(Assignment)
Which of the lines below contain the string "then"? Pull each one out of the data.

(Extracted entries)
········

-- ==== Sys2Proof/Machine/HostPort.lean ====
section
/-! DEFINITION. What the host can do to the block between steps, and what it reads: the control and load interface
(10_state.md R29, 70_reset_and_hazards.md R230 to R233, R240, R243) and the register map (10_state.md R32). `cw` is the
open parameter `CURSOR_W` (00_scope.md R8; log entry 8). -/

namespace Sys2Proof.Machine

/-- The host's moves (R243). Observing has no effect and is no move. -/
inductive HostMove where
  /-- Assert `reset`, at any time (R231). -/
  | assertReset
  /-- Deassert `reset`: a run starts (R230, R233). -/
  | deassertReset
  /-- Load the stream and `N` (R233). -/
  | load (bytes : List Byte)
  deriving DecidableEq, Repr

/-- The block over a freshly loaded stream, held in reset or right after it: R34's values over these bytes. -/
def State.loaded (s : State) (bytes : List Byte) : State :=
  State.holdReset { s with stream := Memory.ofBytes bytes, streamLen := bytes.length }

/-- A host move, or `none` where the host has no such move: the stream and `N` are written only while the block is held in
reset (R32, R233, R240), and `N` satisfies `N <= 2^CURSOR_W - 1` (R8; log entry 11). -/
def hostMove (cw : Nat) (m : HostMove) (s : State) : Option State :=
  match m with
  | .assertReset => some { s.holdReset with resetLine := true }
  | .deassertReset => some { s with resetLine := false }
  | .load bytes =>
    if s.resetLine = true ∧ bytes.length ≤ 2 ^ cw - 1 then some (s.loaded bytes) else none

/-! ### Register map (R32) -/

/-- STATUS, bits 1:0. -/
def regStatus (s : State) : BitVec 2 :=
  match s.status with
  | .scanning => 0#2
  | .done => 1#2
  | .failed => 2#2

/-- The code of a failure kind in ERR.kind. -/
def errKindCode : ErrKind → BitVec 2
  | .unsupportedOpcode => 1#2
  | .notImplemented => 2#2
  | .truncatedStream => 3#2

/-- ERR.kind, bits 1:0; 0 when there is no failure. -/
def regErrKind (s : State) : BitVec 2 :=
  match s.err with
  | none => 0#2
  | some e => errKindCode e.kind

/-- ERR.window_valid, bit 2. -/
def regErrWindowValid (s : State) : BitVec 1 :=
  match s.err with
  | none => 0#1
  | some e => if e.window.isSome then 1#1 else 0#1

/-- ERR, bits 2:0. -/
def regErr (s : State) : BitVec 3 := regErrWindowValid s ++ regErrKind s

/-- ERR_OFFSET; 0 when there is no failure. -/
def regErrOffset (cw : Nat) (s : State) : BitVec cw :=
  match s.err with
  | none => 0#cw
  | some e => BitVec.ofNat cw e.offset

/-- ERR_WINDOW: the window, byte 0 in bits 15:8, and 0 when there is no failure. For a failure that has no window the spec
gives no reading, and the model's is a free value (DESIGN CHOICE, log entry 16). -/
def regErrWindow (s : State) : Word :=
  match s.err with
  | none => 0#16
  | some e => e.window.getD (Config.errWindowAbsent s.stream e.offset)

/-- CURSOR. -/
def regCursor (cw : Nat) (s : State) : BitVec cw := BitVec.ofNat cw s.cursor

/-- LEN. -/
def regLen (cw : Nat) (s : State) : BitVec cw := BitVec.ofNat cw s.streamLen

end Sys2Proof.Machine
end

········

(Written response)
    if s.resetLine = true ∧ bytes.length ≤ 2 ^ cw - 1 then some (s.loaded bytes) else none
  | some e => if e.window.isSome then 1#1 else 0#1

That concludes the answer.